Understand your fire safety responsibilities

  • 09 Nov 2021

By John Davidson, Approval Schemes Manager (Systems), National Security Inspectorate

The risks posed to small businesses through fires are far-reaching and must be taken seriously by every business owner and site manager. The consequences of failure to assess the risks, put appropriate measures in place, and ensure fire safety procedures are embedded in daily routines, are potentially disastrous: the threat to life can lead to criminal liability.

Significant potential hazards can close down companies overnight and in this respect fire is often more dangerous than a physical security breach, given the scale and speed with which damage can result, not only from the fire but also from fire-fighting operations in terms of water damage.

 

For instance, a small business suffering a significant fire may simply be unable to reopen the next day, should this be prevented by damaged or destroyed site infrastructure, IT systems and stock – not to mention consequential reputational damage. In today’s social media connected world any such incident represents bad news that can spread quicker and as damagingly as the fire itself.

Assessing risks

Fire risk assessment is the starting point for all fire safety measures protecting small business. Where five or more people are employed by the business as a whole, the results of the assessment must be documented for each site the business operates.
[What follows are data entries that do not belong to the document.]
-- ==== Sys2Proof/Machine/Construct.lean ====
section
/-! DEFINITION. Construction of a core (spec/70_reset_and_hazards.md R180) and the numbered error kinds
(spec/60_exceptions.md R160 to R165). -/

namespace Sys2Proof.Machine

/-- The error kinds of 60_exceptions.md section 1; the codes are the spec's own (D19). -/
inductive ErrorKind where
  | configError
  | configAddressOverflow
  | unrecognizedOption
  | rangeError
  | userAddrOutOfRange
  | hostAddrOutOfRange
  | transportProtocol
deriving DecidableEq, Repr

/-- The code of an error kind. -/
def ErrorKind.code : ErrorKind → String
  | .configError => "E1"
  | .configAddressOverflow => "E2"
  | .unrecognizedOption => "W1"
  | .rangeError => "E3"
  | .userAddrOutOfRange => "E4"
  | .hostAddrOutOfRange => "E5"
  | .transportProtocol => "E6"

/-- The error kind of a fault; a call that is stuck (U10) has none. -/
def Fault.kind : Fault → Option ErrorKind
  | .userAddrOutOfRange _ _ => some .userAddrOutOfRange
  | .hostAddrOutOfRange _ => some .hostAddrOutOfRange
  | .transportProtocol _ _ => some .transportProtocol
  | .transportNeverReplies => none

/-- What a configuration mapping holds under one key: "missing", "non-integer", or an integer (R160). -/
inductive RawValue where
  | missing
  | nonInteger
  | integer (n : Int)
deriving DecidableEq, Repr

/-- What construction gives: a core, or the refusal of one (R160, R161). -/
inductive Constructed where
  | core (s : State)
  | refused (e : ErrorKind)
deriving DecidableEq, Repr

/-- The value of a key that R10 part 1 accepts: an integer `>= 1`. -/
def RawValue.positive : RawValue → Option Nat
  | .integer n => if 1 ≤ n then some n.toNat else none
  | _ => none

/-- Construction (R180): R10 part 1, else ConfigError; then part 2, else ConfigAddressOverflow; then `S_0`. Other keys of the
mapping change nothing and are not taken (R11, D24). `core` names the free values of this core (log entry 5). -/
def construct (depth width : RawValue) (base core : Nat) : Constructed :=
  match depth.positive, width.positive with
  | some d, some w =>
    if h : (1 ≤ d ∧ 1 ≤ w) ∧ base + d * ((w + 15) / 16) - 1 ≤ 0xFFFF then
      .core (State.initial ⟨d, w, base, h.1.1, h.1.2, h.2⟩ core)
    else .refused .configAddressOverflow
  | _, _ => .refused .configError

end Sys2Proof.Machine
end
It’s a mandatory task, required by law, and for which responsibility rests with the site’s nominated ‘Responsible Person’ or ‘Duty Holder’. These are simply legal terms which in practice mean the small business owner or manager is almost inevitably responsible for the assessment.

Carrying out a life safety fire risk assessment is key to implementing sufficient fire prevention, protection, detection and suppression measures, alongside safe evacuation procedures to be used in the event of an incident. It is best conducted when a building is occupied and operational since any changes of use or occupancy are essential considerations, not simply perhaps the more obvious integrity of physical elements such as escape routes and fire doors.

 

Fire risk assessments must also be periodically reviewed to ensure they remain valid to take account of recent changes of use, occupancy or to the structure of a building. Measures identified in the assessment must be implemented to both comply with legislation and retain important insurance cover.
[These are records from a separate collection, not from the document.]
-- ==== Sys2Proof/Tests/Slice0.lean ====
section
/-! SUPPORT. Tests and witnesses. An expected value comes from spec/95_test_vectors.md (the vector is named) or from the
example of a rule; a witness shows that the hypotheses of a statement can be met. -/

namespace Sys2Proof.Tests

open Sys2Proof Sys2Proof.Machine

/-- K33, the configuration of most vectors. -/
def k33 : CoreConfig := CoreConfig.k33

/-- `DEPTH = 5, WIDTH = 16` (V45, V46). -/
def deep5 : CoreConfig := ⟨5, 16, 0, by decide, by decide, by decide⟩

/-- `DEPTH = 1, WIDTH = 40, BASE_ADDR = 5` (V25). -/
def depth1 : CoreConfig := ⟨1, 40, 5, by decide, by decide, by decide⟩

/-- `BASE_ADDR = 0xFFFC, DEPTH = 4, WIDTH = 16` (V17). -/
def top : CoreConfig := ⟨4, 16, 0xFFFC, by decide, by decide, by decide⟩

/-- Core A of P3. -/
def cfgA : CoreConfig := ⟨2, 16, 0, by decide, by decide, by decide⟩

/-- Core B of P3. -/
def cfgB : CoreConfig := ⟨2, 20, 2, by decide, by decide, by decide⟩

/-- A K33 core whose banks stand as given. -/
def k33With (b0 b1 b2 : Bank) : State := { State.initial k33 0 with banks := [b0, b1, b2] }

/-- K33 with row 2 written all ones (T6), row 0 of bank 0 and bank 1 written, and the last row of bank 2 written. -/
def written : State :=
  k33With ⟨0, 0x5A5A, [(0, 0x1234), (2, 0xFFFF)]⟩ ⟨0, 0xBEEF, [(0, 0x7777), (2, 0xFFFF)]⟩ ⟨2, 1, [(2, 1), (3, 1)]⟩

/-- The next state of an answer, or `s` where there is none. -/
def nextOr (s : State) : Answer → State
  | .next t => t
  | _ => s

/-- `s` with one edge at hand. -/
def atEdge (b : BusTxn) (u : UserWord) (s : State) : State := { s with inputs := [.edge b u] }

/-- `s` with a host call at hand and a transport reply to come. -/
def atCall (c : HostCall) (reply : List Int) (s : State) : State := { s with inputs := [.call c], replies := [reply] }

/-! ## Well-formedness: an ill-formed term for each check, refused -/

theorem test_wf_busReadOwned : (Instr.busReadOwned 112 0).wf k33 = false ∧ (Instr.busReadOwned 111 0).wf k33 = true := by decide
theorem test_wf_busReadUnowned : (Instr.busReadUnowned 100 0).wf k33 = false ∧ (Instr.busReadUnowned 99 0).wf k33 = true := by decide
theorem test_wf_busWriteOwned : (Instr.busWriteOwned 99 0).wf k33 = false ∧ (Instr.busWriteOwned 100 0).wf k33 = true := by decide
theorem test_wf_busWriteUnowned : (Instr.busWriteUnowned 111 0).wf k33 = false ∧ (Instr.busWriteUnowned 112 0).wf k33 = true := by decide
theorem test_wf_uportWrite_addr : (Instr.uportWrite 4 0).wf k33 = false ∧ (Instr.uportWrite 3 0x1FFFFFFFF).wf k33 = true := by decide
theorem test_wf_uportWrite_data : (Instr.uportWrite 0 0x200000000).wf k33 = false := by decide
theorem test_wf_uportNop_addr : (Instr.uportNop 8 0).wf deep5 = false ∧ (Instr.uportNop 7 0xFFFF).wf deep5 = true := by decide
theorem test_wf_uportNop_data : (Instr.uportNop 0 0x10000).wf deep5 = false := by decide
theorem test_wf_bankWidths : (Instr.bankWidths 0).wf k33 = false ∧ (Instr.bankWidths 1).wf k33 = true := by decide
theorem test_wf_window : (Instr.window 3).wf k33 = false ∧ (Instr.window 2).wf k33 = true := by decide
theorem test_wf_valueToWords : (Instr.valueToWords 0 4294967296).wf k33 = false ∧ (Instr.valueToWords (-1) 4294967295).wf k33 = true := by decide

/-! ## Decoding: words written out from the encodings of R61, R63, R65 -/

/-- V30: valid 1, read_write 0, data 0, addr 100. -/
theorem test_decode_busReadOwned : decodeTableWord 34 0x200000064 = some (.busReadOwned 100 0) := rfl
/-- V31, the last address of the window. -/
theorem test_decode_busReadOwned_last : decodeTableWord 40 0x20000006F = some (.busReadOwned 111 0) := rfl
/-- V33, below the window. -/
theorem test_decode_busReadUnowned : decodeTableWord 34 0x212340063 = some (.busReadUnowned 99 0x1234) := rfl
/-- V34, above the window. -/
theorem test_decode_busReadUnowned_above : decodeTableWord 40 0x2BEEF0070 = some (.busReadUnowned 112 0xBEEF) := rfl
/-- V35. -/
theorem test_decode_busWriteOwned : decodeTableWord 34 0x300AA0068 = some (.busWriteOwned 104 0x00AA) := rfl
/-- V36. -/
theorem test_decode_busWriteUnowned : decodeTableWord 34 0x3000700C8 = some (.busWriteUnowned 200 7) := rfl
/-- V37, V38: valid 0 is BUS_IDLE whatever the other fields. -/
theorem test_decode_busIdle :
    decodeTableWord 34 0x0FFFF0065 = some (.busIdle false 101 0xFFFF) ∧
    decodeTableWord 34 0x1FFFF0065 = some (.busIdle true 101 0xFFFF) := ⟨rfl, rfl⟩
/-- R65, log entry 9: user_we in bit 0, user_addr in bits 2..1, user_data in bits 35..3 on K33. -/
theorem test_decode_uportWrite :
    decode k33 (.user (1 + 2 * 2 + 8 * 0x1FFFFFFFF)) = .ok (.uportWrite 2 0x1FFFFFFFF) ∧
    decodeTableWord 8 1 = some (.uportWrite 0 0) := ⟨rfl, rfl⟩
theorem test_decode_uportNop :
    decode k33 (.user (0 + 2 * 3 + 8 * 5)) = .ok (.uportNop 3 5) ∧ decodeTableWord 1 0 = some (.uportNop 0 0) := ⟨rfl, rfl⟩
theorem test_decode_bankWidths : decode k33 (.call (.bankWidths 33)) = .ok (.bankWidths 33) := rfl
theorem test_decode_window : decode k33 (.call (.window 2)) = .ok (.window 2) := rfl
theorem test_decode_maxAddr : decode k33 (.call .maxAddr) = .ok .maxAddr := rfl
theorem test_decode_wordsToValue : decode k33 (.call (.wordsToValue [0, 1])) = .ok (.wordsToValue [0, 1]) := rfl
theorem test_decode_valueToWords : decode k33 (.call (.valueToWords 65535 1)) = .ok (.valueToWords 65535 1) := rfl
theorem test_decode_readFromUserAddr :
    decode k33 (.call (.readFromUserAddr (.one 2))) = .ok (.readFromUserAddr (.one 2)) := rfl
/-- A number that is no word of its port is refused by name, and the widest word is not. -/
theorem test_decode_tooWide :
    decode k33 (.bus 0x400000000) = .error .busWordTooWide ∧ decode k33 (.bus 0x3FFFFFFFF) = .ok (.busWriteUnowned 0xFFFF 0xFFFF) ∧
    decode k33 (.user (2 ^ 36)) = .error .userWordTooWide ∧
    decode k33 (.user (2 ^ 36 - 1)) = .ok (.uportWrite 3 0x1FFFFFFFF) := ⟨rfl, rfl, rfl, rfl⟩
/-- The script spellings of R71 and the encodings of P1 and P3. -/
theorem test_script :
    (BusOp.rd 102).txn.pack = 0x200000066 ∧ (BusOp.wr 4 0x1234).txn.pack = 0x312340004 ∧
    (BusOp.rdData 9 0x5555).txn.pack = 0x255550009 ∧ BusOp.idle.txn.pack = 0 ∧
    (BusOp.raw 0x0FFFF0065).txn = ⟨101, 0xFFFF, false, false⟩ ∧
    (UserOp.uw 2 0x1FFFFFFFF).word = ⟨2, 0x1FFFFFFFF, true⟩ ∧ UserOp.dash.word = ⟨0, 0, false⟩ := by decide
theorem test_scriptLine : scriptLine (.rd 102) .dash = .edge ⟨102, 0, false, true⟩ ⟨0, 0, false⟩ := by decide

/-! ## Configuration, partitioner, decoder, construction -/

/-- V1 to V11 (R80). -/
theorem test_bankWidths :
    bankWidths 1 = [1] ∧ bankWidths 8 = [8] ∧ bankWidths 15 = [15] ∧ bankWidths 16 = [16] ∧ bankWidths 17 = [16, 1] ∧
    bankWidths 31 = [16, 15] ∧ bankWidths 32 = [16, 16] ∧ bankWidths 33 = [16, 16, 1] ∧ bankWidths 48 = [16, 16, 16] ∧
    bankWidths 64 = [16, 16, 16, 16] ∧ bankWidths 65 = [16, 16, 16, 16, 1] := by decide
/-- V12 (R9), as far as a configuration of one narrow bank gives each DEPTH. -/
theorem test_addrWidth :
    addrWidth ⟨1, 8, 0, by decide, by decide, by decide⟩ = 0 ∧ addrWidth ⟨2, 8, 0, by decide, by decide, by decide⟩ = 1 ∧
    addrWidth ⟨3, 8, 0, by decide, by decide, by decide⟩ = 2 ∧ addrWidth ⟨4, 8, 0, by decide, by decide, by decide⟩ = 2 ∧
    addrWidth ⟨5, 8, 0, by decide, by decide, by decide⟩ = 3 ∧ addrWidth ⟨8, 8, 0, by decide, by decide, by decide⟩ = 3 ∧
    addrWidth ⟨9, 8, 0, by decide, by decide, by decide⟩ = 4 ∧
    addrWidth ⟨65536, 8, 0, by decide, by decide, by decide⟩ = 16 := by decide
/-- V13, V14, V15 (R160). -/
theorem test_configError :
    construct (.integer (-1)) (.integer 8) 0 0 = .refused .configError ∧
    construct (.integer 0) (.integer 8) 0 0 = .refused .configError ∧
    construct (.integer 4) (.integer 0) 0 0 = .refused .configError ∧
    construct (.integer 4) .missing 0 0 = .refused .configError ∧
    construct .nonInteger (.integer 8) 0 0 = .refused .configError := ⟨rfl, rfl, rfl, rfl, rfl⟩
/-- V17, V18, V19 (R10, R161). -/
theorem test_configOverflow :
    construct (.integer 4) (.integer 16) 0xFFFC 0 = .core (State.initial top 0) ∧ maxAddr top = 0xFFFF ∧
    construct (.integer 4) (.integer 16) 0xFFFD 0 = .refused .configAddressOverflow ∧
    construct (.integer 16) (.integer 32) 0xFFF0 0 = .refused .configAddressOverflow := ⟨rfl, rfl, rfl, rfl⟩
/-- V21, V22, V23, V27: bank and row of an address, and the addresses outside. -/
theorem test_selectBank :
    selectBank k33 100 = some 0 ∧ selectBank k33 103 = some 0 ∧ selectBank k33 104 = some 1 ∧ selectBank k33 107 = some 1 ∧
    selectBank k33 108 = some 2 ∧ selectBank k33 111 = some 2 ∧ selectBank k33 110 = some 2 ∧ 110 - windowStart k33 2 = 2 ∧
    selectBank k33 99 = none ∧ selectBank k33 112 = none ∧ selectBank k33 0 = none ∧ selectBank k33 0xFFFF = none ∧
    selectBank top 0xFFFF = some 0 ∧ 0xFFFF - windowStart top 0 = 3 := by decide
/-- V24 (R84). -/
theorem test_owns : owns k33 0 103 = true ∧ owns k33 0 104 = false ∧ owns k33 1 104 = true ∧ owns k33 1 103 = false := by decide
/-- V25 (R91). -/
theorem test_depth1 :
    bankWidths 40 = [16, 16, 8] ∧ (List.range 3).map (fun i => (windowStart depth1 i, windowStop depth1 i)) = [(5, 5), (6, 6), (7, 7)] ∧
    maxAddr depth1 = 7 ∧ addrWidth depth1 = 0 := by decide
/-- The codes of 60_exceptions.md section 1. -/
theorem test_codes :
    ErrorKind.configError.code = "E1" ∧ ErrorKind.configAddressOverflow.code = "E2" ∧ ErrorKind.unrecognizedOption.code = "W1" ∧
    ErrorKind.rangeError.code = "E3" ∧ ErrorKind.userAddrOutOfRange.code = "E4" ∧ ErrorKind.hostAddrOutOfRange.code = "E5" ∧
    ErrorKind.transportProtocol.code = "E6" ∧
    (Fault.userAddrOutOfRange 3 5).kind = some .userAddrOutOfRange := by decide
How to discharge your duties

No one expects a small business owner/manager to be an expert on fire safety; where the ‘responsible person’ feels unable to apply available guidance themselves the fire risk assessment can be competently carried out by a service provider holding third-party approval from an accredited certification body such as NSI. This enables those responsible for the premises to discharge their legal requirements, fulfil insurance-related stipulations and gain valuable peace of mind.

Approved (certificated) providers offer the additional reassurance of compliance with all relevant British and European standards and operational codes of practice across a range of services according to their Certificate of Approval, which can include fire detection and alarm systems, portable fire extinguisher services, emergency lighting as well as life safety fire risk assessment.

Common fire risks

Typical fire safety risks include electrical faults, misuse of equipment such as portable heaters, and blocking of fire escape routes.
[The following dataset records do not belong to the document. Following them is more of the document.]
-- ==== Sys2Proof/Machine/Table.lean ====
section
/-! DEFINITION. The Constant Table ROM (R21, R86): the 2048 words of R86, eight a line, each line under the label of its
first index; 64 words to a block. -/

namespace Sys2Proof.Machine

/-- `TABLE[0]` to `TABLE[63]` (R86). -/
def tableBlock0 : List Word :=
  [ 0x3F800000#32, 0x3F800B18#32, 0x3F801630#32, 0x3F80214A#32, 0x3F802C64#32, 0x3F803780#32, 0x3F80429C#32, 0x3F804DB9#32,
    0x3F8058D8#32, 0x3F8063F7#32, 0x3F806F17#32, 0x3F807A39#32, 0x3F80855B#32, 0x3F80907E#32, 0x3F809BA2#32, 0x3F80A6C7#32,
    0x3F80B1ED#32, 0x3F80BD14#32, 0x3F80C83C#32, 0x3F80D365#32, 0x3F80DE8F#32, 0x3F80E9BA#32, 0x3F80F4E6#32, 0x3F810013#32,
    0x3F810B41#32, 0x3F81166F#32, 0x3F81219F#32, 0x3F812CD0#32, 0x3F813802#32, 0x3F814334#32, 0x3F814E68#32, 0x3F81599C#32,
    0x3F8164D2#32, 0x3F817008#32, 0x3F817B40#32, 0x3F818678#32, 0x3F8191B2#32, 0x3F819CEC#32, 0x3F81A828#32, 0x3F81B364#32,
    0x3F81BEA1#32, 0x3F81C9E0#32, 0x3F81D51F#32, 0x3F81E05F#32, 0x3F81EBA1#32, 0x3F81F6E3#32, 0x3F820226#32, 0x3F820D6A#32,
    0x3F8218AF#32, 0x3F8223F5#32, 0x3F822F3C#32, 0x3F823A85#32, 0x3F8245CE#32, 0x3F825118#32, 0x3F825C63#32, 0x3F8267AF#32,
    0x3F8272FC#32, 0x3F827E4A#32, 0x3F828998#32, 0x3F8294E8#32, 0x3F82A039#32, 0x3F82AB8B#32, 0x3F82B6DE#32, 0x3F82C232#32 ]

/-- `TABLE[64]` to `TABLE[127]` (R86). -/
def tableBlock1 : List Word :=
  [ 0x3F82CD87#32, 0x3F82D8DC#32, 0x3F82E433#32, 0x3F82EF8B#32, 0x3F82FAE4#32, 0x3F83063D#32, 0x3F831198#32, 0x3F831CF4#32,
    0x3F832850#32, 0x3F8333AE#32, 0x3F833F0D#32, 0x3F834A6C#32, 0x3F8355CD#32, 0x3F83612F#32, 0x3F836C91#32, 0x3F8377F5#32,
    0x3F838359#32, 0x3F838EBF#32, 0x3F839A25#32, 0x3F83A58D#32, 0x3F83B0F5#32, 0x3F83BC5F#32, 0x3F83C7C9#32, 0x3F83D335#32,
    0x3F83DEA1#32, 0x3F83EA0F#32, 0x3F83F57D#32, 0x3F8400ED#32, 0x3F840C5D#32, 0x3F8417CF#32, 0x3F842341#32, 0x3F842EB4#32,
    0x3F843A29#32, 0x3F84459E#32, 0x3F845115#32, 0x3F845C8C#32, 0x3F846804#32, 0x3F84737E#32, 0x3F847EF8#32, 0x3F848A73#32,
    0x3F8495F0#32, 0x3F84A16D#32, 0x3F84ACEB#32, 0x3F84B86B#32, 0x3F84C3EB#32, 0x3F84CF6C#32, 0x3F84DAEF#32, 0x3F84E672#32,
    0x3F84F1F6#32, 0x3F84FD7C#32, 0x3F850902#32, 0x3F851489#32, 0x3F852012#32, 0x3F852B9B#32, 0x3F853725#32, 0x3F8542B1#32,
    0x3F854E3D#32, 0x3F8559CA#32, 0x3F856558#32, 0x3F8570E8#32, 0x3F857C78#32, 0x3F858809#32, 0x3F85939C#32, 0x3F859F2F#32 ]

/-- `TABLE[128]` to `TABLE[191]` (R86). -/
def tableBlock2 : List Word :=
  [ 0x3F85AAC3#32, 0x3F85B659#32, 0x3F85C1EF#32, 0x3F85CD86#32, 0x3F85D91F#32, 0x3F85E4B8#32, 0x3F85F052#32, 0x3F85FBEE#32,
    0x3F86078A#32, 0x3F861328#32, 0x3F861EC6#32, 0x3F862A65#32, 0x3F863606#32, 0x3F8641A7#32, 0x3F864D4A#32, 0x3F8658ED#32,
    0x3F866491#32, 0x3F867037#32, 0x3F867BDD#32, 0x3F868785#32, 0x3F86932D#32, 0x3F869ED7#32, 0x3F86AA81#32, 0x3F86B62D#32,
    0x3F86C1D9#32, 0x3F86CD87#32, 0x3F86D935#32, 0x3F86E4E5#32, 0x3F86F095#32, 0x3F86FC47#32, 0x3F8707F9#32, 0x3F8713AD#32,
    0x3F871F62#32, 0x3F872B17#32, 0x3F8736CE#32, 0x3F874285#32, 0x3F874E3E#32, 0x3F8759F8#32, 0x3F8765B3#32, 0x3F87716E#32,
    0x3F877D2B#32, 0x3F8788E9#32, 0x3F8794A8#32, 0x3F87A067#32, 0x3F87AC28#32, 0x3F87B7EA#32, 0x3F87C3AD#32, 0x3F87CF71#32,
    0x3F87DB35#32, 0x3F87E6FB#32, 0x3F87F2C2#32, 0x3F87FE8A#32, 0x3F880A53#32, 0x3F88161D#32, 0x3F8821E8#32, 0x3F882DB4#32,
    0x3F883981#32, 0x3F88454F#32, 0x3F88511E#32, 0x3F885CEF#32, 0x3F8868C0#32, 0x3F887492#32, 0x3F888065#32, 0x3F888C39#32 ]

/-- `TABLE[192]` to `TABLE[255]` (R86). -/
def tableBlock3 : List Word :=
  [ 0x3F88980F#32, 0x3F88A3E5#32, 0x3F88AFBC#32, 0x3F88BB94#32, 0x3F88C76E#32, 0x3F88D348#32, 0x3F88DF23#32, 0x3F88EB00#32,
    0x3F88F6DD#32, 0x3F8902BC#32, 0x3F890E9B#32, 0x3F891A7C#32, 0x3F89265D#32, 0x3F893240#32, 0x3F893E24#32, 0x3F894A08#32,
    0x3F8955EE#32, 0x3F8961D5#32, 0x3F896DBC#32, 0x3F8979A5#32, 0x3F89858F#32, 0x3F89917A#32, 0x3F899D66#32, 0x3F89A953#32,
    0x3F89B541#32, 0x3F89C130#32, 0x3F89CD20#32, 0x3F89D911#32, 0x3F89E503#32, 0x3F89F0F6#32, 0x3F89FCEA#32, 0x3F8A08DF#32,
    0x3F8A14D5#32, 0x3F8A20CD#32, 0x3F8A2CC5#32, 0x3F8A38BE#32, 0x3F8A44B9#32, 0x3F8A50B4#32, 0x3F8A5CB1#32, 0x3F8A68AE#32,
    0x3F8A74AD#32, 0x3F8A80AC#32, 0x3F8A8CAD#32, 0x3F8A98AE#32, 0x3F8AA4B1#32, 0x3F8AB0B5#32, 0x3F8ABCBA#32, 0x3F8AC8BF#32,
    0x3F8AD4C6#32, 0x3F8AE0CE#32, 0x3F8AECD7#32, 0x3F8AF8E1#32, 0x3F8B04EC#32, 0x3F8B10F8#32, 0x3F8B1D05#32, 0x3F8B2913#32,
    0x3F8B3523#32, 0x3F8B4133#32, 0x3F8B4D44#32, 0x3F8B5957#32, 0x3F8B656A#32, 0x3F8B717E#32, 0x3F8B7D94#32, 0x3F8B89AA#32 ]

/-- `TABLE[256]` to `TABLE[319]` (R86). -/
def tableBlock4 : List Word :=
  [ 0x3F8B95C2#32, 0x3F8BA1DB#32, 0x3F8BADF4#32, 0x3F8BBA0F#32, 0x3F8BC62B#32, 0x3F8BD247#32, 0x3F8BDE65#32, 0x3F8BEA84#32,
    0x3F8BF6A4#32, 0x3F8C02C5#32, 0x3F8C0EE7#32, 0x3F8C1B0A#32, 0x3F8C272F#32, 0x3F8C3354#32, 0x3F8C3F7A#32, 0x3F8C4BA1#32,
    0x3F8C57CA#32, 0x3F8C63F3#32, 0x3F8C701E#32, 0x3F8C7C49#32, 0x3F8C8876#32, 0x3F8C94A3#32, 0x3F8CA0D2#32, 0x3F8CAD02#32,
    0x3F8CB933#32, 0x3F8CC565#32, 0x3F8CD198#32, 0x3F8CDDCC#32, 0x3F8CEA01#32, 0x3F8CF637#32, 0x3F8D026E#32, 0x3F8D0EA6#32,
    0x3F8D1ADF#32, 0x3F8D271A#32, 0x3F8D3355#32, 0x3F8D3F92#32, 0x3F8D4BCF#32, 0x3F8D580E#32, 0x3F8D644D#32, 0x3F8D708E#32,
    0x3F8D7CD0#32, 0x3F8D8913#32, 0x3F8D9556#32, 0x3F8DA19B#32, 0x3F8DADE1#32, 0x3F8DBA29#32, 0x3F8DC671#32, 0x3F8DD2BA#32,
    0x3F8DDF04#32, 0x3F8DEB4F#32, 0x3F8DF79C#32, 0x3F8E03E9#32, 0x3F8E1038#32, 0x3F8E1C87#32, 0x3F8E28D8#32, 0x3F8E352A#32,
    0x3F8E417D#32, 0x3F8E4DD1#32, 0x3F8E5A25#32, 0x3F8E667B#32, 0x3F8E72D3#32, 0x3F8E7F2B#32, 0x3F8E8B84#32, 0x3F8E97DE#32 ]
Fixed wiring should be inspected at least every five years as per BS 7671 while equipment such as PCs, monitor screens and printers should be periodically checked in accordance with Health and Safety Executive guidance documents INDG236 or HSG107.

 

Good practice fire safety ‘housekeeping’ measures, combined with effective maintenance regimes, should include the weekly testing of fire alarms alongside monthly testing of emergency lighting by the ‘user’. Fire door closing mechanisms and locks should be periodically checked and door frames examined for any structural warping or damage, which may impede doors opening or closing. 

Interior and exterior checks should also be made for obstructions on evacuation routes such as stationery supplies or equipment inadvertently left on the floor. Weekly walk-abouts to ensure nothing blocks emergency fire doors are also recommended.

Covid-19 brings new fire safety risks including the storage of potentially flammable sterilising hand-gels, which are typically 70 per cent alcohol. By rights, they should be kept separate from other hazards such as electrical supplies.

The pandemic has also seen many businesses tolerating or even implementing the practice of wedging open fire doors to reduce touch points and increase airflow: this is in direct contradiction of advice from the National Fire Chiefs Council; fire doors wedged open pose a serious life threat in the event of a fire and this is also a breach of fire safety legislation, laying the small business owner at risk of prosecution by the Fire & Rescue Service.

In summary

Fire safety for small businesses starts with assessing risks to protect against injury or loss of life for staff, customers, visitors and others working on-site, eg, contractors. Additionally, the potential extent of damage from flames, smoke, water and extinguishing foam damage in tackling any fire can be catastrophic.

 

A combination of fire safety systems, procedures and regular observational checks lie at the heart of preventing or minimising incidents, thereby safeguarding small businesses’ ability to trade without interruption.

Adopting good fire safety procedures, equipment and signage alongside appropriate systems identified in the fire risk assessment demonstrates respect for the risk and precautions necessary for small business owners to keep staff and customers safe.